Outbox Pattern With Debezium
Traditional outbox pattern: application writes to both orders table and outbox table. A polling process reads outbox and publishes to Kafka. Slow.
Debezium outbox: Write to orders. Debezium captures it. Application writes to outbox in the same transaction for reliability. Debezium streams both changes; a transformer extracts outbox events and publishes to Kafka topics.
This replaces the polling outbox processor entirely. Changes flow to Kafka as soon as they commit to PostgreSQL.
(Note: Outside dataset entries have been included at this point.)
-- ==== Sys2Proof/Machine/Flags.lean ====
section
/-! DEFINITION. Flags and views: the STATUS word (spec/10_state.md R23), the counters RDCNT reads (R36), and what TAB_OK and
LMAX stand for (R29, 42_code_table.md R138, R139). -/

namespace Sys2Proof.Machine

/-- MODE as STATUS shows it (10_state.md R30). -/
def Mode.code : Mode → BitVec 2
  | .idle => 0#2
  | .pack => 1#2
  | .unpack => 2#2

/-- ERR as STATUS shows it (60_exceptions.md R200). -/
def Err.code : Err → BitVec 4
  | .none => 0#4
  | .treeError => 1#4
  | .noCodeError => 2#4
  | .tableError => 3#4
  | .streamError => 4#4
  | .shortError => 5#4
  | .seqError => 6#4
  | .illCmdError => 7#4

/-- LIMIT_EN = 1 and SYMCNT = EXPLEN: the limit of 44_bit_unpacker.md R163 is reached. -/
def limitReached (b : Block) : Bool := b.limitEn && b.symcnt == b.explen

/-- UDONE (10_state.md R23). -/
def udone (b : Block) : Bool := b.mode == .unpack && limitReached b

/-- The STATUS word, from bit 31 down to bit 0 (10_state.md R23). -/
def statusWord (b : Block) : Resp :=
  0#7 ++ BitVec.ofNat 9 b.pend.length ++ 0#3 ++ b.nacc ++ BitVec.ofBool (udone b) ++ BitVec.ofBool b.limitEn ++
    BitVec.ofBool b.tabOk ++ BitVec.ofBool b.treeValid ++ b.mode.code ++ b.err.code

/-- The present entries of CODE with their symbols, in ascending order of the symbol (10_state.md R27). -/
def presentCodes (t : Table Bits) : List (Sym × Bits) :=
  symbols.filterMap fun sym => let c := codeIn t sym; if c = [] then none else some (sym, c)

/-- NCODES: the number of present entries, computed when read (10_state.md R27). -/
def ncodes (b : Block) : Nat := (presentCodes b.code).length

/-- The greatest `|CODE[s]|` over present entries (10_state.md R29). -/
def greatestLength (t : Table Bits) : Nat := ((presentCodes t).map fun e => e.2.length).foldl max 0

/-- `prefix_free(CODE)` (42_code_table.md R139): no present entry is a prefix of another symbol's present entry. -/
def prefixFree (t : Table Bits) : Bool :=
  let entries := presentCodes t
  entries.all fun x => entries.all fun y => x.1 == y.1 || !x.2.isPrefixOf y.2

/-- `LMAX <- max over present s of |CODE[s]| ; TAB_OK <- 1` (42_code_table.md R131, R138). -/
def markTable (s : State) : State :=
  { s with block.lmax := BitVec.ofNat 8 (greatestLength s.block.code), block.tabOk := true }

/-- `TAB_OK <- 0 ; LMAX <- 0`: what every change of CODE other than GEN does (10_state.md R29). -/
def unmarkTable (s : State) : State := { s with block.lmax := 0#8, block.tabOk := false }

/-- `counter(sel)` (10_state.md R36). The selectors 14 and 15 are illegal at decode (30_encoding.md R88) and name none. -/
def counter (b : Block) (sel : BitVec 4) : Option Resp :=
  match sel.toNat with
  | 0 => some b.symcnt
  | 1 => some b.bytecnt
  | 2 => some (b.padcnt.setWidth 32)
  | 3 => some b.explen
  | 4 => some (b.nleaf.setWidth 32)
  | 5 => some (BitVec.ofNat 32 b.nnodes)
  | 6 => some (b.root.setWidth 32)
  | 7 => some (b.rootwt.extractLsb' 0 32)
  | 8 => some ((b.rootwt.extractLsb' 32 8).setWidth 32)
  | 9 => some (b.lmax.setWidth 32)
  | 10 => some (BitVec.ofNat 32 (ncodes b))
  | 11 => some b.cmdcnt
  | 12 => some b.errinfo
  | 13 => some b.erridx
  | _ => none

end Sys2Proof.Machine
end

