-- ==== Sys2Proof/Machine/Control.lean ====
section
/-! DEFINITION. Control and status commands (spec/45_control_status.md): NOP, SRST, RDSTAT, RDCNT. -/

namespace Sys2Proof.Machine

/-- NOP (R180): no effect. -/
def execNop (s : State) : Host.Outcome State Fault Refusal := withPrelude .nop (fun s => s) s

/-- SRST (R181, and step 1 of 60_exceptions.md R204): every piece of state at its reset value, in every MODE and in the
faulted condition; SRST itself is not counted. -/
def execSrst (s : State) : Host.Outcome State Fault Refusal := .next (resetBlock s)

/-- RDSTAT (R182): respond with STATUS. -/
def execRdstat (s : State) : Host.Outcome State Fault Refusal :=
  withPrelude .rdstat (fun s => respond (statusWord s.block) s) s

/-- RDCNT (R183): respond with the counter `sel` names, CMDCNT as it was before this command is counted. -/
def execRdcnt (sel : BitVec 4) (s : State) : Host.Outcome State Fault Refusal :=
  withPrelude (.rdcnt sel) (fun s => match counter s.block sel with | some w => respond w s | none => s) s

end Sys2Proof.Machine
end

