/-- WT_LO (R118). -/
theorem nodePart_weightLow (nd : Node) : (nodePart 1#2 nd).toNat = nd.wt.toNat % 2 ^ 32 :=
  BitVec.extractLsb'_toNat 0 32 nd.wt

/-- WT_HI (R118): the eight bits above WT_LO, which are all that is left. -/
theorem nodePart_weightHigh (nd : Node) : (nodePart 2#2 nd).toNat = nd.wt.toNat / 2 ^ 32 := by
  change ((nd.wt.extractLsb' 32 8).setWidth 32).toNat = _
  have hlt := nd.wt.isLt
  rw [BitVec.toNat_setWidth, BitVec.extractLsb'_toNat, Nat.shiftRight_eq_div_pow]
  omega

/-- CHILD (R118): the right child above the left one. -/
theorem nodePart_children (nd : Node) :
    (nodePart 3#2 nd).toNat = nd.right.toNat * 2 ^ 16 + nd.left.toNat := by
  change (0#7 ++ nd.right ++ 0#7 ++ nd.left).toNat = _
  simp only [toNat_append_eq_add, BitVec.toNat_ofNat]
  omega

theorem nodeWord_of_no_node {b : Block} {idx : NodeIdx} (h : b.node.length ≤ idx.toNat) (sel : BitVec 2) :
    nodeWord b sel idx = 0#32 := by
  simp only [nodeWord, List.getElem?_eq_none h]

theorem nodeWord_of_node {b : Block} {idx : NodeIdx} {nd : Node} (h : b.node[idx.toNat]? = some nd) (sel : BitVec 2) :
    nodeWord b sel idx = nodePart sel nd := by
  simp only [nodeWord, h]

/-- Settles O24: NRD is a reading command, so it runs in the faulted condition too (`exec_reads`); the word it answers is 0
where no node stands, and else the part its selector names, each at its bits. -/
theorem nrdRespondsPartOfANode : Obligations.NrdRespondsPartOfANode := by
  intro s sel idx
  refine ⟨nodeWord s.block sel idx, exec_reads (i := .nrd sel idx) rfl rfl,
    fun hnone => nodeWord_of_no_node hnone sel, fun nd hnd => ?_⟩
  rw [nodeWord_of_node hnd]
  refine ⟨?_, ?_, ?_, ?_⟩ <;> rintro rfl
  · exact nodePart_info nd
  · exact nodePart_weightLow nd
  · exact nodePart_weightHigh nd
  · exact nodePart_children nd

end Sys2Proof.Machine
end

section
/-! ## Code table commands (spec/42_code_table.md) -/

namespace Sys2Proof.Machine

/-! ### Faults and the table operations -/

/-- A command out of sequence does nothing but fault, the state written out field by field (60_exceptions.md R204, R205). -/
theorem exec_seqError {i : Instr} {s : State} (hi : i ≠ .srst) (he : s.block.err = .none) (hw : i.wf = true)
    (hq : seqOk s.block i = false) : exec i s = .next (faultState .seqError (encode i) s) :=
  exec_out_of_sequence hi he hw hq

/-- What `v[n-1], ..., v[0]` is, bit by bit (30_encoding.md R83). -/
theorem getElem?_lowBits {w n k : Nat} (v : BitVec w) (hk : k < n) :
    (lowBits n v)[k]? = some (v.getLsbD (n - 1 - k)) := by
  simp [lowBits, hk]

@[simp] theorem length_lowBits {w : Nat} (n : Nat) (v : BitVec w) : (lowBits n v).length = n := by
  simp [lowBits]

/-- TAPP within MAXLEN bits appends (R137). -/
theorem appendCode_fits {s : State} {sym : Sym} {n : BitVec 8} (v : BitVec 32)
    (h : (codeAt s.block sym).length + n.toNat ≤ Config.maxlen) :
    appendCode sym n v s = unmarkTable (setCode sym (codeAt s.block sym ++ lowBits n.toNat v) s) :=
  if_neg (Nat.not_lt.mpr h)

/-- TAPP past MAXLEN bits faults (R137). -/
theorem appendCode_overflows {s : State} {sym : Sym} {n : BitVec 8} (v : BitVec 32)
    (h : Config.maxlen < (codeAt s.block sym).length + n.toNat) :
    appendCode sym n v s = raise .tableError (encode (.tapp sym n v)) s :=
  if_pos h
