-- ==== Sys2Proof/Machine/Blocks.lean ====
section
/-!
DEFINITION. The records that the nine blocks of the part keep (00_scope.md, "Blocks"): one structure per record of
the spec, field for field, and one structure per block.
-/

namespace Sys2Proof.Machine

/-! ## Regime Core (chapter 01) -/

/-- R6: the admission record of a floor in EVAC; `shares` is absent when no shares were computed. -/
structure Admission where
  kind : AdmKind
  shares : Option (List (Nat × Nat))
  time : Seconds
  deriving DecidableEq, Repr, Inhabited

/-- A floor record: configured part, then run-time part. -/
structure Floor where
  label : Label
  egress : Egress
  primary : Nat
  secondary : Option Nat
  weight : Nat
  reEntry : Bool
  design : Nat
  occupancy : Nat
  state : FloorState
  origin : Bool
  alarmCount : Nat
  lockout : Bool
  admission : Option Admission
  deriving DecidableEq, Repr, Inhabited

/-- R18: the six counts of the trouble set. -/
structure Trouble where
  zones : Nat
  nodes : Nat
  doors : Nat
  cars : Nat
  host : Nat
  fallback : Nat
  deriving DecidableEq, Repr, Inhabited

/-- R18: the six sources of trouble. -/
inductive Source where
  | zones | nodes | doors | cars | host | fallback
  deriving DecidableEq, Repr

/-- The regime record, the floor table, the trouble set and the two common output lines. -/
structure RC where
  level : Level
  resetPending : Bool
  origins : List Nat
  entryTime : Seconds
  secondCount : Seconds
  originLimit : Nat
  floors : List Floor
  trouble : Trouble
  commonAlarm : Bool
  commonTrouble : Bool
  deriving DecidableEq, Repr, Inhabited

/-! ## Zone Engine (chapter 02) -/

/-- The verification window of a zone in VERIFYING. -/
structure Window where
  deadline : Nat
  restoreSeen : Bool
  linkLost : Bool
  deriving DecidableEq, Repr, Inhabited

/-- A zone record: configured part, then run-time part. -/
structure Zone where
  link : Line
  number : Nat
  floor : Nat
  kind : ZoneKind
  latch : Latch
  verify : Bool
  groups : QuadSet
  stair : Option Nat
  polarity : Option Polarity
  state : ZoneState
  lastInput : Option Input
  clearOnRestore : Bool
  disabled : Bool
  window : Option Window
  deriving DecidableEq, Repr, Inhabited

/-- R24: the link record of a panel link. -/
structure LinkRec where
  up : Bool
  snapshotOwed : Bool
  deriving DecidableEq, Repr, Inhabited

/-- R44: a local line's record, with the level that stands at the line itself. -/
structure LocalLine where
  pin : LineLevel
  delivered : Option LineLevel
  debouncing : Bool
  deriving DecidableEq, Repr, Inhabited

/-- The zone table (in ascending order of link and zone number), the six link records, the four line records and the
configured verification window. -/
structure ZE where
  zones : List Zone
  links : List LinkRec
  lines : List LocalLine
  window : Nat
  deriving DecidableEq, Repr, Inhabited

/-! ## Egress Scheduler (chapter 03) -/

/-- A stair record: configured part, then run-time part. -/
structure Stair where
  fitted : Bool
  flow : Nat
  high : Nat
  low : Nat
  load : Nat
  credit : Nat
  cond : StairCond
  compromised : Bool
  saturated : Bool
  drainTimer : Option Nat
  deriving DecidableEq, Repr, Inhabited

/-- The stair table and the scheduler record. -/
structure ES where
  stairs : List Stair
  waiting : List Nat
  advanceLimit : Nat
  advanceTimer : Option Nat
  deriving DecidableEq, Repr, Inhabited

/-! ## Lift Coordinator (chapter 04) -/

/-- A zone entry of a trigger list. -/
structure TriggerZone where
  link : Line
  number : Nat
  kind : ZoneKind
  floor : Nat
  standing : Bool
  deriving DecidableEq, Repr, Inhabited

/-- The trigger list of a recall. -/
structure Triggers where
  general : Bool
  request : Bool
  zones : List TriggerZone
  deriving DecidableEq, Repr, Inhabited

/-- A recall target: a floor, or in FALLBACK a landing (R99). -/
inductive Target where
  | floor (f : Nat)
  | landing (l : Nat)
  deriving DecidableEq, Repr

/-- A group record. `down` is set while NODE_DOWN stands with no later NODE_UP (R84, R96); `lowest` is the lowest
reported landing of R99. In FALLBACK `map` is empty and the recall floors are absent. -/
structure Group where
  number : Nat
  address : Nat
  map : List (Option Nat)
  primary : Option Nat
  alternate : Option Nat
  active : Bool
  triggers : Triggers
  target : Option Target
  lockout : FloorSet
  mask : LandingMask
  echo : Option LandingMask
  lowest : Option Nat
  down : Bool
  deriving DecidableEq, Repr, Inhabited

/-- R76: the position cache of a car. -/
structure Cache where
  landing : Nat
  floor : Option Nat
  direction : Direction
  door : CarDoor
  mode : GroupMode
  deriving DecidableEq, Repr, Inhabited

/-- A car record. -/
structure Car where
  number : Nat
  group : Nat
  place : Nat
  cache : Option Cache
  service : Service
  image : Option Command
  cmdState : CmdState
  attempts : Nat
  retry : Option Nat
  deriving DecidableEq, Repr, Inhabited

/-- The groups (ascending by number), the cars (ascending by number) and the configured lift retry interval. -/
structure LC where
  groups : List Group
  cars : List Car
  retryInterval : Nat
  deriving DecidableEq, Repr, Inhabited

/-! ## Door Supervisor (chapter 05) -/

/-- A door point record. -/
structure Door where
  index : Nat
  loop : Line
  address : Nat
  point : Nat
  floor : Nat
  stair : Nat
  normal : NormalState
  supervised : Bool
  drive : Drive
  enable : Bool
  sensed : Sensed
  cond : DoorCond
  dwell : Option Nat
  heldOpen : Option Nat
  deriving DecidableEq, Repr, Inhabited

/-- R101: a module record; `outputs` is the output image, eight entries of latch and enable. -/
structure Module where
  loop : Line
  address : Nat
  up : Bool
  outputs : List (Drive × Bool)
  deriving DecidableEq, Repr, Inhabited

/-- The door point table, the module records, the manual release set (one floor set per stair) and the two
configured times. -/
structure DS where
  doors : List Door
  modules : List Module
  manual : List FloorSet
  dwell : Nat
  heldOpenLimit : Nat
  deriving DecidableEq, Repr, Inhabited

/-! ## Announcement Router (chapter 06) -/

/-- An announcement record. -/
structure Rec where
  slot : Nat
  id : Nat
  creation : Nat
  cls : RecClass
  source : RecSource
  message : Option Nat
  repeats : Nat
  plays : Nat
  requested : Option FloorSet
  owned : FloorSet
  channel : Option Nat
  state : RecState
  deriving DecidableEq, Repr, Inhabited

/-- A floor's owner and its claim stack, top first (record ids). -/
structure Claims where
  owner : Option Nat
  stack : List Nat
  deriving DecidableEq, Repr, Inhabited

/-- R132: what a channel carries. -/
inductive Programme where
  | message (id : Nat)
  | live
  | silence
  deriving DecidableEq, Repr, Inhabited

/-- A fitted channel: its holder, its channel image and its last seen mark. -/
structure Channel where
  holder : Option Nat
  routing : FloorSet
  programme : Programme
  generation : Nat
  playTimer : Option Nat
  lastSeen : Option Nat
  deriving DecidableEq, Repr, Inhabited

/-- The message library, the regime messages, the announcement table (ascending by slot), the claims of each
configured floor, the channel pool with its wait list, the two counters and the matrix up flag. -/
structure AR where
  library : List MsgRec
  evacMsg : Nat
  alertMsg : Option Nat
  allClearMsg : Option Nat
  reserve : Nat
  records : List Rec
  claims : List Claims
  channels : List Channel
  waitList : List Nat
  nextId : Nat
  creation : Nat
  up : Bool
  deriving DecidableEq, Repr, Inhabited

/-! ## Field Link Controller (chapter 07) -/

/-- R154: the actions a panel node may be sent. -/
inductive Action where
  | resetDetectors (zone : Nat)
  | askSnapshot
  deriving DecidableEq, Repr

/-- The state images of the field nodes. -/
inductive ImageName where
  | lockoutMask
  | carCommand (car : Nat)
  | outputs
  | channel (n : Nat)
  deriving DecidableEq, Repr

/-- R147: the marks of one state image. -/
structure ImageMark where
  name : ImageName
  dirty : Bool
  changed : Bool
  deriving DecidableEq, Repr

/-- R147: a node record. -/
structure Node where
  port : Line
  address : Nat
  link : LinkState
  good : Nat
  miss : Nat
  actions : List Action
  images : List ImageMark
  rotation : Nat
  seqBit : Bool
  deriving DecidableEq, Repr, Inhabited

/-- What the frame of a slot carries. -/
inductive Carried where
  | poll
  | action (a : Action)
  | image (n : ImageName)
  deriving DecidableEq, Repr

/-- The slot in progress on a port. -/
structure Slot where
  address : Nat
  carried : Carried
  windowOpen : Bool
  deriving DecidableEq, Repr

/-- R192: a field frame, its check value left to `FieldFrame.bytes`. -/
structure FieldFrame where
  address : Nat
  kind : Byte
  control : Byte
  payload : List Byte
  deriving DecidableEq, Repr

/-- A port record. `sent` is the model's own: the frames that the part last put on the line. -/
structure PortRec where
  port : Line
  cursor : Nat
  slot : Option Slot
  broadcast : Bool
  sent : List FieldFrame
  deriving DecidableEq, Repr, Inhabited

/-- The node records (ascending by port and address), the thirteen port records and the configured reply timeout. -/
structure FLC where
  nodes : List Node
  ports : List PortRec
  replyTimeout : Nat
  deriving DecidableEq, Repr, Inhabited

/-! ## Reports (R170) and replies (R167) -/

/-- R171: the class of a report. -/
inductive Cls where
  | alarm | trouble | routine
  deriving DecidableEq, Repr, Inhabited

inductive RegimeCause where
  | origin | generalKey | originLimit | startGeneral | fallback | resetComplete | resetStarted | resetAbandoned
  | troubleChanged
  deriving DecidableEq, Repr

inductive FloorCause where
  | admitted | lockout
  deriving DecidableEq, Repr

inductive ZoneCause where
  | arrival | corroborated | reAlarm | windowExpiry | verifyDropped | restored | followed | snapshotMissing
  | disabled | enabled | nodeDown
  deriving DecidableEq, Repr

inductive StairCause where
  | congested | available | compromised | saturated | noStair
  deriving DecidableEq, Repr

/-- What started a recall, as a RECALL_STARTED report names it (R189). -/
inductive TriggerName where
  | zone (link : Line) (number : Nat)
  | general
  | request
  deriving DecidableEq, Repr

/-- What ended a recall, as a RECALL_ENDED report names it (R189). -/
inductive EndOrigin where
  | host | resetComplete | lastTrigger
  deriving DecidableEq, Repr

/-- A recall target as a report or a reply gives it: floor, label and landing. -/
structure TargetView where
  floor : Option Nat
  label : Option Label
  landing : Nat
  deriving DecidableEq, Repr

/-- R97: the causes of a group report. -/
inductive GroupCause where
  | recallStarted (by_ : TriggerName)
  | retargeted (old : Option TargetView)
  | recallEnded (by_ : EndOrigin)
  deriving DecidableEq, Repr

inductive DoorCause where
  | dwellExpired | agreed | redriven | heldOpen | closed | regimeNormal
  deriving DecidableEq, Repr

inductive AnnCause where
  | created | granted | preempted | noChannel | suspended | claimed | cancelRequested | completed | cancelled
  | displaced | liveEnded | regimeEnded | floorsDisplaced | playOverrun
  deriving DecidableEq, Repr

inductive NodeCause where
  | nodeUp | suspect | recovered | nodeLost
  deriving DecidableEq, Repr

inductive DeviceCause where
  | powerOn | warmRestart | coldRestart | hostSilent | hostResumed | commissionBegun | configApplied | storeFailed
  | commissionAborted | commissionAbandoned
  deriving DecidableEq, Repr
Debezium Server for Lightweight CDC Without Kafka
Not everyone runs Kafka. Debezium Server is a standalone service that reads CDC logs and pushes to HTTP, S3, Pulsar, or RabbitMQ without requiring Kafka:
debezium:
server:
engine:
name: postgres
connector:
class: io.debezium.connector.postgresql.PostgresConnector
database.hostname: localhost
database.user: replicator
database.password: secret
database.dbname: mydb
transforms:
- type: ExtractNewRecordState
sink:
type: http
http.url: http://localhost:3000/webhooks/cdc
Debezium Server POSTs each change to your webhook. Process it in your application. No Kafka, no extra infrastructure.
Monitoring Lag and Offset
Track how far behind CDC is:
kafka-consumer-groups --bootstrap-server localhost:9092 \
--group debezium --describe
Output shows lag per topic partition. High lag means Debezium can't keep up. Scale Kafka partitions or optimize the connector.
Monitor in application:
const admin = kafka.admin();
const groupOffsets = await admin.fetchOffsets('debezium');
const lag = (highWatermark) - (currentOffset);
console.log(`Lag: ${lag} messages`);
Set alerts when lag exceeds threshold (e.g., >10k messages).
Checklist
- Enable logical replication in PostgreSQL
- Create replication user with appropriate permissions
- Deploy Kafka and Kafka Connect
- Configure Debezium PostgreSQL connector
- Test that changes appear in Kafka topics
- Set up sink connectors for target systems
- Implement custom consumers for complex transformations
- Monitor CDC lag and alerting
- Document your CDC topology and schema mappings
- Test failover scenarios (connector crash, DB restart)
Conclusion
Debezium eliminates the polling and consistency headaches of syncing data across systems. Read from your database's transaction log, stream changes to Kafka, and subscribe from anywhere.
For PostgreSQL shops, Debezium is table stakes for real-time data architecture. Start small: sync one table to Redis or Elasticsearch. Expand to the full platform as confidence grows.
Your data will finally stay in sync.